Dataset entries:

::::

/-! ### Rules of the whole machine -/

/-- R9, R114, R135: no tick is refused, and a tick faults exactly when it is the execute step of a store to an address
that names no cell (the spec's decision D6). -/
def Obligations.TheOnlyStopIsAStoreOutOfRange : Prop :=
  ∀ s : State, (∀ r, step s ≠ .refused r) ∧
    (∀ r, step s = .fault r ↔ s.phase = .execute ∧ s.ir = 0b111#3 ∧ 1004 ≤ s.mar.toNat ∧ r = .storeRange s.mar)

/-- R37, 90_conflicts.md C7: the only cells a tick can change are the one a store names and, in a service, 1001 and
1003. -/
def Obligations.OnlyStoresAndServicesWriteMemory : Prop :=
  ∀ s t : State, step s = .next t → ∀ a : Nat, t.memCell a ≠ s.memCell a →
    (s.phase = .execute ∧ s.ir = 0b111#3 ∧ a = s.mar.toNat ∧ t.memCell a = some s.ac) ∨
    (s.phase = .fetch ∧ s.pending ≠ [] ∧ (a = 1001 ∨ a = 1003))

/-- R21: no tick makes a present cell empty. -/
def Obligations.NoTickEmptiesACell : Prop :=
  ∀ s t : State, step s = .next t → ∀ a : Nat, s.memCell a ≠ none → t.memCell a ≠ none

/-- R45, R149: a word stored over the next instruction is the one fetched, with no barrier between. -/
def Obligations.StoredWordIsFetchedNext : Prop :=
  ∀ s : State, s.phase = .execute → s.ir = 0b111#3 → s.mar = nextPC s.pc → s.pending = [] →
    ∃ (t : State) (i : Instr), ticks 3 s = .next t ∧ decode s.ac = .instr i ∧ t.phase = .execute ∧
      t.mbr = s.ac ∧ t.pc = s.mar ∧ t.ac = s.ac ∧ step t = exec i t

/-- R56, R148: from `fetch` with nothing pending at an empty cell, three ticks run `SUB 0`: `Mem(0)` is taken from `AC`, no
cell changes (the empty one stays empty), and `PC` moves on. It rests on decisions of the spec: `Mem(0)` reads as 0 where
cell 0 is empty, D4, and a `PC` of 1004 to 1023, which names no cell, fetches the zero word, D5 (log entry 12); `MBR`, `MAR`
and `IR` keep after the execute step what fetch and decode left, D8 (log entry 14). -/
def Obligations.EmptyCellExecutesAsSubZero : Prop :=
  ∀ s : State, s.phase = .fetch → s.pending = [] → s.memCell s.pc.toNat = none →
    ∃ t : State, ticks 3 s = .next t ∧ (t.ac.toNat : Int) = ((s.ac.toNat : Int) - (s.memRead 0#10).toNat) % 8192 ∧
      t.mq = s.mq ∧ t.ir.toNat = 0 ∧ t.mar.toNat = 0 ∧ t.mbr.toNat = 0 ∧ sameCells s t ∧ t.pending = [] ∧
      t.pc.toNat = (s.pc.toNat + 1) % 1000 ∧ t.phase = .fetch

/-- R12: no rule reads `MQ`: two states that differ only in `MQ` take steps that differ at most in `MQ`. -/
def Obligations.NothingReadsMq : Prop :=
  ∀ (s : State) (v : Word),
    mapNext (fun t => t.setMq 0#13) (step (s.setMq v)) = mapNext (fun t => t.setMq 0#13) (step s)

/-- R23, R24: no rule reads the resolved count or the trace: what a tick does otherwise does not depend on them. -/
def Obligations.NothingReadsTraceOrResolvedCount : Prop :=
  ∀ (s : State) (k : Nat) (es : List TraceEvent),
    mapNext (fun t => { t with resolved := 0, trace := [] }) (step { s with resolved := k, trace := es }) =
      mapNext (fun t => { t with resolved := 0, trace := [] }) (step s)

/-- R22, R116: identifiers are opaque: renaming those in the queue changes no tick but for the renaming. -/
def Obligations.InterruptIdentifiersAreOpaque : Prop :=
  ∀ (s : State) (f : Config.IntId → Config.IntId),
    mapNext State.withoutTrace (step { s with pending := s.pending.map f }) =
      mapNext (fun t => { t.withoutTrace with pending := t.pending.map f }) (step s)

/-! ### Interrupts -/

/-- R116: `Trigger` appends at the tail in any phase and changes nothing else. -/
def Obligations.TriggerAppendsAtTheTail : Prop :=
  ∀ (s : State) (id : Config.IntId), ∃ t : State, s.trigger id = t ∧ t.pending = s.pending ++ [id] ∧
    t = { s with pending := t.pending }

/-- R119: a tick services an interrupt exactly when the phase is `fetch` and the queue is not empty: then the head leaves
the queue and the count rises by one, and otherwise neither the queue nor the count changes. -/
def Obligations.ServiceExactlyAtFetchWithAPendingInterrupt : Prop :=
  ∀ s : State,
    (∀ id rest, s.phase = .fetch → s.pending = id :: rest →
      ∃ t : State, step s = .next t ∧ t.pending = rest ∧ t.resolved = s.resolved + 1 ∧ t.phase = .fetch ∧
        t.pc = s.pc) ∧
    (∀ t, ¬(s.phase = .fetch ∧ s.pending ≠ []) → step s = .next t →
      t.pending = s.pending ∧ t.resolved = s.resolved)

/-- R120, R121, R122: one service, every effect and the whole frame. `w` is the service word and `m` what its step 4 adds:
the `PC` just saved where the field is 1001, the counter (0 if empty) where it is 1003. Rests on the spec's decisions D9
(zero-extended `PC`), D10 (default word), D11 (opcode bits ignored, order of effects), D4 and D5 (the read). -/
def Obligations.ServiceEffectsAndFrame : Prop :=
  ∀ (s : State) (id : Config.IntId) (rest : List Config.IntId) (w : Word) (c m : Nat),
    s.phase = .fetch → s.pending = id :: rest →
    w = (s.memCell 1002).getD 0b1101111101011#13 → c = ((s.memCell 1003).getD 0#13).toNat →
    m = (if w.toNat % 1024 = 1001 then s.pc.toNat else if w.toNat % 1024 = 1003 then c
      else ((s.memCell (w.toNat % 1024)).getD 0#13).toNat) →
    ∃ t : State, step s = .next t ∧
      t.ac.toNat = (s.ac.toNat + m) % 8192 ∧
      (∃ v, t.memCell 1001 = some v ∧ v.toNat = s.pc.toNat) ∧
      (∃ v, t.memCell 1003 = some v ∧ v.toNat = (c + 1) % 8192 ∧
        t.trace = s.trace ++ [TraceEvent.interrupt id s.pc v]) ∧
      (∀ a, a ≠ 1001 → a ≠ 1003 → t.memCell a = s.memCell a) ∧
      t.pending = rest ∧ t.resolved = s.resolved + 1 ∧
      t.pc = s.pc ∧ t.mar = s.mar ∧ t.mbr = s.mbr ∧ t.ir = s.ir ∧ t.mq = s.mq ∧ t.phase = s.phase ∧
      t.cursor = s.cursor ∧ (s.mem.wf → t.mem.wf)

/-- The identifier an interrupt event names. -/
def interruptId : TraceEvent → Option Config.IntId
  | .interrupt id _ _ => some id
  | _ => none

::::

TASK PROMPT:
Using the records above, pull out each line where the word "ticks" occurs.

SOLVED PROBLEM:
    ∃ (t : State) (i : Instr), ticks 3 s = .next t ∧ decode s.ac = .instr i ∧ t.phase = .execute ∧
/-- R56, R148: from `fetch` with nothing pending at an empty cell, three ticks run `SUB 0`: `Mem(0)` is taken from `AC`, no
    ∃ t : State, ticks 3 s = .next t ∧ (t.ac.toNat : Int) = ((s.ac.toNat : Int) - (s.memRead 0#10).toNat) % 8192 ∧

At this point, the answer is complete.